From: "Michael S. Tsirkin" <mst@redhat.com>
To: Michael Dalton <mwdalton@google.com>
Cc: netdev@vger.kernel.org,
virtualization@lists.linux-foundation.org,
Eric Dumazet <edumazet@google.com>,
"David S. Miller" <davem@davemloft.net>
Subject: Re: [PATCH net-next 3/3] net: auto-tune mergeable rx buffer size for improved performance
Date: Mon, 23 Dec 2013 14:51:23 +0200 [thread overview]
Message-ID: <20131223125123.GA18168@redhat.com> (raw)
In-Reply-To: <1387239389-13216-3-git-send-email-mwdalton@google.com>
On Mon, Dec 16, 2013 at 04:16:29PM -0800, Michael Dalton wrote:
> Commit 2613af0ed18a ("virtio_net: migrate mergeable rx buffers to page frag
> allocators") changed the mergeable receive buffer size from PAGE_SIZE to
> MTU-size, introducing a single-stream regression for benchmarks with large
> average packet size.
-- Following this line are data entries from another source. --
-- ==== Sys2Proof/Syntax.lean ====
section
/-! DEFINITION. The commands of the ZG4712, one constructor for each row of the opcode table, in its order. What comes from
outside (a register access, a frame, a completion) stands in the operands. -/

namespace Sys2Proof

open Machine
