-- ==== Sys2Proof/Machine/RegMap.lean ====
section
/-! DEFINITION. The register map: every register table of the spec as data, one row per register, with the bits
of each access type (R7), the reset value, and how registers repeat. -/

namespace Sys2Proof.Machine

/-- One row of a page's register table (R7, R75). Masks are 64 bits wide for a LO/HI pair (R6).
An array of registers repeats `n1` times with stride `s1`, and inside that `n2` times with stride `s2`. -/
structure RegRow where
  name : String
  off : Nat
  n1 : Nat
  s1 : Nat
  n2 : Nat
  s2 : Nat
  wide : Bool
  rw : Nat
  ro : Nat
  rc : Nat
  w1c : Nat
  w1s : Nat
  wo : Nat
  st : Nat
  lk : Nat
  reset : Nat
deriving DecidableEq, Repr

def rowsChip : List RegRow := [
  ⟨"DEVICE_ID", 0x40, 1, 0x0, 1, 0x0, false, 0x0, 0xffffffff, 0x0, 0x0, 0x0, 0x0, 0x0, 0x0, 0x47125a15⟩,
  ⟨"SILICON_REV", 0x44, 1, 0x0, 1, 0x0, false, 0x0, 0xffff, 0x0, 0x0, 0x0, 0x0, 0x0, 0x0, 0x0⟩,
  ⟨"MGMT_OWNER", 0x48, 1, 0x0, 1, 0x0, false, 0x1, 0x0, 0x0, 0x0, 0x0, 0x0, 0x0, 0x0, 0x0⟩,
  ⟨"BOOT_LOCK", 0x4c, 1, 0x0, 1, 0x0, false, 0x0, 0x0, 0x0, 0x0, 0x1, 0x0, 0x0, 0x0, 0x0⟩]

def rowsClk : List RegRow := [
  ⟨"CLK_STATUS", 0x40, 1, 0x0, 1, 0x0, false, 0x0, 0x37f, 0x0, 0x0, 0x0, 0x0, 0x0, 0x0, 0x0⟩,
  ⟨"REFCLK_MEAS", 0x44, 1, 0x0, 1, 0x0, false, 0x0, 0xffffffff, 0x0, 0x0, 0x0, 0x0, 0x0, 0x0, 0x0⟩,
  ⟨"BE_REFCLK_EN", 0x48, 1, 0x0, 1, 0x0, false, 0x0, 0x0, 0x0, 0x0, 0x0, 0x0, 0xff, 0x0, 0xff⟩,
  ⟨"LOSS_CNT", 0x4c, 1, 0x0, 1, 0x0, false, 0x0, 0x0, 0xffffffff, 0x0, 0x0, 0x0, 0x0, 0x0, 0x0⟩]

def rowsPwr : List RegRow := [
  ⟨"PSTATE_CFG", 0x40, 1, 0x0, 1, 0x0, false, 0x0, 0x0, 0x0, 0x0, 0x0, 0x0, 0x107, 0x0, 0x7⟩,
  ⟨"P1_IDLE_US", 0x44, 1, 0x0, 1, 0x0, false, 0x0, 0x0, 0x0, 0x0, 0x0, 0x0, 0xffff, 0x0, 0xa⟩,
  ⟨"P2_IDLE_US", 0x48, 1, 0x0, 1, 0x0, false, 0x0, 0x0, 0x0, 0x0, 0x0, 0x0, 0xffff, 0x0, 0xc8⟩,
  ⟨"P3_IDLE_MS", 0x4c, 1, 0x0, 1, 0x0, false, 0x0, 0x0, 0x0, 0x0, 0x0, 0x0, 0xffff, 0x0, 0x64⟩,
  ⟨"PSTATE_STATUS", 0x50, 1, 0x0, 1, 0x0, false, 0x0, 0x1ff, 0x0, 0x0, 0x0, 0x0, 0x0, 0x0, 0x0⟩,
  ⟨"WAKE_CAUSE", 0x54, 1, 0x0, 1, 0x0, false, 0x0, 0xf, 0x0, 0x0, 0x0, 0x0, 0x0, 0x0, 0x0⟩,
  ⟨"ENTRY_CNT", 0x64, 3, 0x4, 1, 0x0, false, 0x0, 0x0, 0xffffffff, 0x0, 0x0, 0x0, 0x0, 0x0, 0x0⟩]

def rowsPad : List RegRow := [
  ⟨"PAD_STATUS", 0x40, 1, 0x0, 1, 0x0, false, 0x0, 0xffff0001, 0x0, 0x0, 0x0, 0x0, 0x0, 0x0, 0x0⟩,
  ⟨"PAD_CFG", 0x100, 64, 0x4, 1, 0x0, false, 0x0, 0x0, 0x0, 0x0, 0x0, 0x0, 0x7f, 0x0, 0x14⟩]

def rowsLsioA : List RegRow := [
  ⟨"I2C_CTL", 0x100, 4, 0x20, 1, 0x0, false, 0x0, 0x0, 0x0, 0x0, 0x0, 0x0, 0xf, 0x0, 0x0⟩,
  ⟨"I2C_CMD", 0x104, 4, 0x20, 1, 0x0, false, 0x33fff, 0x0, 0x0, 0x0, 0xc0000000, 0x0, 0x0, 0x0, 0x0⟩,
  ⟨"I2C_STATUS", 0x108, 4, 0x20, 1, 0x0, false, 0x0, 0x3ff07, 0x0, 0x0, 0x0, 0x0, 0x0, 0x0, 0x4⟩,
  ⟨"I2C_DATA", 0x10c, 4, 0x20, 1, 0x0, false, 0xff, 0x0, 0x0, 0x0, 0x0, 0x0, 0x0, 0x0, 0x0⟩,
  ⟨"I2C_RECOV_CNT", 0x110, 4, 0x20, 1, 0x0, false, 0x0, 0x0, 0xffffffff, 0x0, 0x0, 0x0, 0x0, 0x0, 0x0⟩,
  ⟨"UART_CTL", 0x200, 2, 0x20, 1, 0x0, false, 0x0, 0x0, 0x0, 0x0, 0x0, 0x0, 0xfffff01f, 0x0, 0xd9000⟩,
  ⟨"UART_STATUS", 0x204, 2, 0x20, 1, 0x0, false, 0x0, 0x17f7f, 0x0, 0x60000, 0x0, 0x0, 0x0, 0x0, 0x0⟩,
  ⟨"UART_DATA", 0x208, 2, 0x20, 1, 0x0, false, 0xff, 0x0, 0x0, 0x0, 0x0, 0x0, 0x0, 0x0, 0x0⟩,
  ⟨"UART_RX_OVR_CNT", 0x20c, 2, 0x20, 1, 0x0, false, 0x0, 0x0, 0xffffffff, 0x0, 0x0, 0x0, 0x0, 0x0, 0x0⟩,
  ⟨"OSPI_CTL", 0x300, 2, 0x40, 1, 0x0, false, 0x0, 0x0, 0x0, 0x0, 0x0, 0x0, 0xff07, 0x0, 0x3200⟩,
  ⟨"OSPI_CMD", 0x304, 2, 0x40, 1, 0x0, false, 0xffffff, 0x0, 0x0, 0x0, 0x80000000, 0x0, 0x0, 0x0, 0x0⟩,
  ⟨"OSPI_ADDR", 0x308, 2, 0x40, 1, 0x0, false, 0xffffffff, 0x0, 0x0, 0x0, 0x0, 0x0, 0x0, 0x0, 0x0⟩,
  ⟨"OSPI_LEN", 0x30c, 2, 0x40, 1, 0x0, false, 0x1fff, 0x0, 0x0, 0x0, 0x0, 0x0, 0x0, 0x0, 0x0⟩,
  ⟨"OSPI_STATUS", 0x310, 2, 0x40, 1, 0x0, false, 0x0, 0xffff0003, 0x0, 0x0, 0x0, 0x0, 0x0, 0x0, 0x0⟩,
  ⟨"MDIO_CTL", 0x400, 2, 0x10, 1, 0x0, false, 0x0, 0x0, 0x0, 0x0, 0x0, 0x0, 0xff01, 0x0, 0x401⟩,
  ⟨"MDIO_CMD", 0x404, 2, 0x10, 1, 0x0, false, 0x1fff, 0x0, 0x0, 0x0, 0x80000000, 0x0, 0x0, 0x0, 0x0⟩,
  ⟨"MDIO_DATA", 0x408, 2, 0x10, 1, 0x0, false, 0xffff, 0x0, 0x0, 0x0, 0x0, 0x0, 0x0, 0x0, 0x0⟩,
  ⟨"MDIO_STATUS", 0x40c, 2, 0x10, 1, 0x0, false, 0x0, 0x3, 0x0, 0x0, 0x0, 0x0, 0x0, 0x0, 0x0⟩,
  ⟨"GPIO_OUT", 0x500, 1, 0x0, 1, 0x0, true, 0xffffffffffffffff, 0x0, 0x0, 0x0, 0x0, 0x0, 0x0, 0x0, 0x0⟩,
  ⟨"GPIO_SET", 0x508, 1, 0x0, 1, 0x0, true, 0x0, 0x0, 0x0, 0x0, 0xffffffffffffffff, 0x0, 0x0, 0x0, 0x0⟩,
  ⟨"GPIO_CLR", 0x510, 1, 0x0, 1, 0x0, true, 0x0, 0x0, 0x0, 0x0, 0xffffffffffffffff, 0x0, 0x0, 0x0, 0x0⟩,
  ⟨"GPIO_OE", 0x518, 1, 0x0, 1, 0x0, true, 0xffffffffffffffff, 0x0, 0x0, 0x0, 0x0, 0x0, 0x0, 0x0, 0x0⟩,
  ⟨"GPIO_IN", 0x520, 1, 0x0, 1, 0x0, true, 0x0, 0xffffffffffffffff, 0x0, 0x0, 0x0, 0x0, 0x0, 0x0, 0x0⟩,
  ⟨"GPIO_RISE_EN", 0x528, 1, 0x0, 1, 0x0, true, 0xffffffffffffffff, 0x0, 0x0, 0x0, 0x0, 0x0, 0x0, 0x0, 0x0⟩]

def rowsLsioB : List RegRow := [
  ⟨"GPIO_FALL_EN", 0x530, 1, 0x0, 1, 0x0, true, 0xffffffffffffffff, 0x0, 0x0, 0x0, 0x0, 0x0, 0x0, 0x0, 0x0⟩,
  ⟨"GPIO_EDGE", 0x538, 1, 0x0, 1, 0x0, true, 0x0, 0x0, 0x0, 0xffffffffffffffff, 0x0, 0x0, 0x0, 0x0, 0x0⟩,
  ⟨"OSPI0_BUF", 0x1000, 1024, 0x4, 1, 0x0, false, 0xffffffff, 0x0, 0x0, 0x0, 0x0, 0x0, 0x0, 0x0, 0x0⟩,
  ⟨"OSPI1_BUF", 0x2000, 1024, 0x4, 1, 0x0, false, 0xffffffff, 0x0, 0x0, 0x0, 0x0, 0x0, 0x0, 0x0, 0x0⟩]

def rowsLsio : List RegRow := rowsLsioA ++ rowsLsioB

def rowsBoot : List RegRow := [
  ⟨"STATE", 0x40, 1, 0x0, 1, 0x0, false, 0x0, 0x1ff7, 0x0, 0x0, 0x0, 0x0, 0x0, 0x0, 0x0⟩,
  ⟨"CTL", 0x44, 1, 0x0, 1, 0x0, false, 0x0, 0x0, 0x0, 0x0, 0x3, 0x0, 0x0, 0x0, 0x0⟩,
  ⟨"HOST_LEN", 0x48, 1, 0x0, 1, 0x0, false, 0x7ffffff, 0x0, 0x0, 0x0, 0x0, 0x0, 0x0, 0x0, 0x0⟩,
  ⟨"IMG_SECVER", 0x4c, 1, 0x0, 1, 0x0, false, 0x0, 0xffffffff, 0x0, 0x0, 0x0, 0x0, 0x0, 0x0, 0x0⟩,
  ⟨"IMG_BUILD", 0x50, 1, 0x0, 1, 0x0, false, 0x0, 0xffffffff, 0x0, 0x0, 0x0, 0x0, 0x0, 0x0, 0x0⟩,
  ⟨"IMG_KEY", 0x54, 1, 0x0, 1, 0x0, false, 0x0, 0x3, 0x0, 0x0, 0x0, 0x0, 0x0, 0x0, 0x0⟩,
  ⟨"MIN_VER", 0x58, 1, 0x0, 1, 0x0, false, 0x0, 0xff, 0x0, 0x0, 0x0, 0x0, 0x0, 0x0, 0x0⟩,
  ⟨"ATTEMPT", 0x60, 8, 0x4, 1, 0x0, false, 0x0, 0xf0f, 0x0, 0x0, 0x0, 0x0, 0x0, 0x0, 0x0⟩,
  ⟨"BOOT_TIME", 0x80, 1, 0x0, 1, 0x0, false, 0x0, 0xffffffff, 0x0, 0x0, 0x0, 0x0, 0x0, 0x0, 0x0⟩]

def rowsFuse : List RegRow := [
  ⟨"FUSE_VER", 0x40, 1, 0x0, 1, 0x0, false, 0x0, 0xff, 0x0, 0x0, 0x0, 0x0, 0x0, 0x0, 0x0⟩,
  ⟨"KEY_STATE", 0x44, 1, 0x0, 1, 0x0, false, 0x0, 0xff, 0x0, 0x0, 0x0, 0x0, 0x0, 0x0, 0x0⟩,
  ⟨"BOOT_CFG", 0x48, 1, 0x0, 1, 0x0, false, 0x0, 0x37f, 0x0, 0x0, 0x0, 0x0, 0x0, 0x0, 0x0⟩,
  ⟨"KEYHASH_W", 0x80, 4, 0x30, 12, 0x4, false, 0x0, 0xffffffff, 0x0, 0x0, 0x0, 0x0, 0x0, 0x0, 0x0⟩,
  ⟨"KH_IN", 0x140, 12, 0x4, 1, 0x0, false, 0x0, 0x0, 0x0, 0x0, 0x0, 0xffffffff, 0x0, 0x0, 0x0⟩,
  ⟨"BURN_CTL", 0x170, 1, 0x0, 1, 0x0, false, 0x737, 0x0, 0x0, 0x0, 0x80000000, 0x0, 0x0, 0x0, 0x0⟩,
  ⟨"BURN_STATUS", 0x174, 1, 0x0, 1, 0x0, false, 0x0, 0xffffff01, 0x0, 0x0, 0x0, 0x0, 0x0, 0x0, 0x0⟩]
There is no single optimal buffer size for all
> workloads. For workloads with packet size <= MTU bytes, MTU + virtio-net
> header-sized buffers are preferred as larger buffers reduce the TCP window
> due to SKB truesize. However, single-stream workloads with large average
> packet sizes have higher throughput if larger (e.g., PAGE_SIZE) buffers
> are used.
>
> This commit auto-tunes the mergeable receiver buffer packet size by
> choosing the packet buffer size based on an EWMA of the recent packet
> sizes for the receive queue. Packet buffer sizes range from MTU_SIZE +
> virtio-net header len to PAGE_SIZE. This improves throughput for
> large packet workloads, as any workload with average packet size >=
> PAGE_SIZE will use PAGE_SIZE buffers.
>
> These optimizations interact positively with recent commit
> ba275241030c ("virtio-net: coalesce rx frags when possible during rx"),
> which coalesces adjacent RX SKB fragments in virtio_net. The coalescing
> optimizations benefit buffers of any size.
>
> Benchmarks taken from an average of 5 netperf 30-second TCP_STREAM runs
> between two QEMU VMs on a single physical machine. Each VM has two VCPUs
> with all offloads & vhost enabled. All VMs and vhost threads run in a
> single 4 CPU cgroup cpuset, using cgroups to ensure that other processes
> in the system will not be scheduled on the benchmark CPUs. Trunk includes
> SKB rx frag coalescing.
>
> net-next w/ virtio_net before 2613af0ed18a (PAGE_SIZE bufs): 14642.85Gb/s
> net-next (MTU-size bufs): 13170.01Gb/s
> net-next + auto-tune: 14555.94Gb/s
>
> Signed-off-by: Michael Dalton <mwdalton@google.com>
OK so a high level benchmark shows it's worth it,
but how well does the logic work?
I think we should make the buffer size accessible in sysfs
or debugfs, and look at it, otherwise we don't really know.
> ---
> drivers/net/virtio_net.c | 63 +++++++++++++++++++++++++++++++++++-------------
> 1 file changed, 46 insertions(+), 17 deletions(-)
>
> diff --git a/drivers/net/virtio_net.c b/drivers/net/virtio_net.c
> index d38d130..904af37 100644
> --- a/drivers/net/virtio_net.c
> +++ b/drivers/net/virtio_net.c
> @@ -26,6 +26,7 @@
> #include <linux/if_vlan.h>
> #include <linux/slab.h>
> #include <linux/cpu.h>
> +#include <linux/average.h>
>
> static int napi_weight = NAPI_POLL_WEIGHT;
> module_param(napi_weight, int, 0444);
> @@ -36,11 +37,15 @@ module_param(gso, bool, 0444);
>
> /* FIXME: MTU in config. */
> #define GOOD_PACKET_LEN (ETH_HLEN + VLAN_HLEN + ETH_DATA_LEN)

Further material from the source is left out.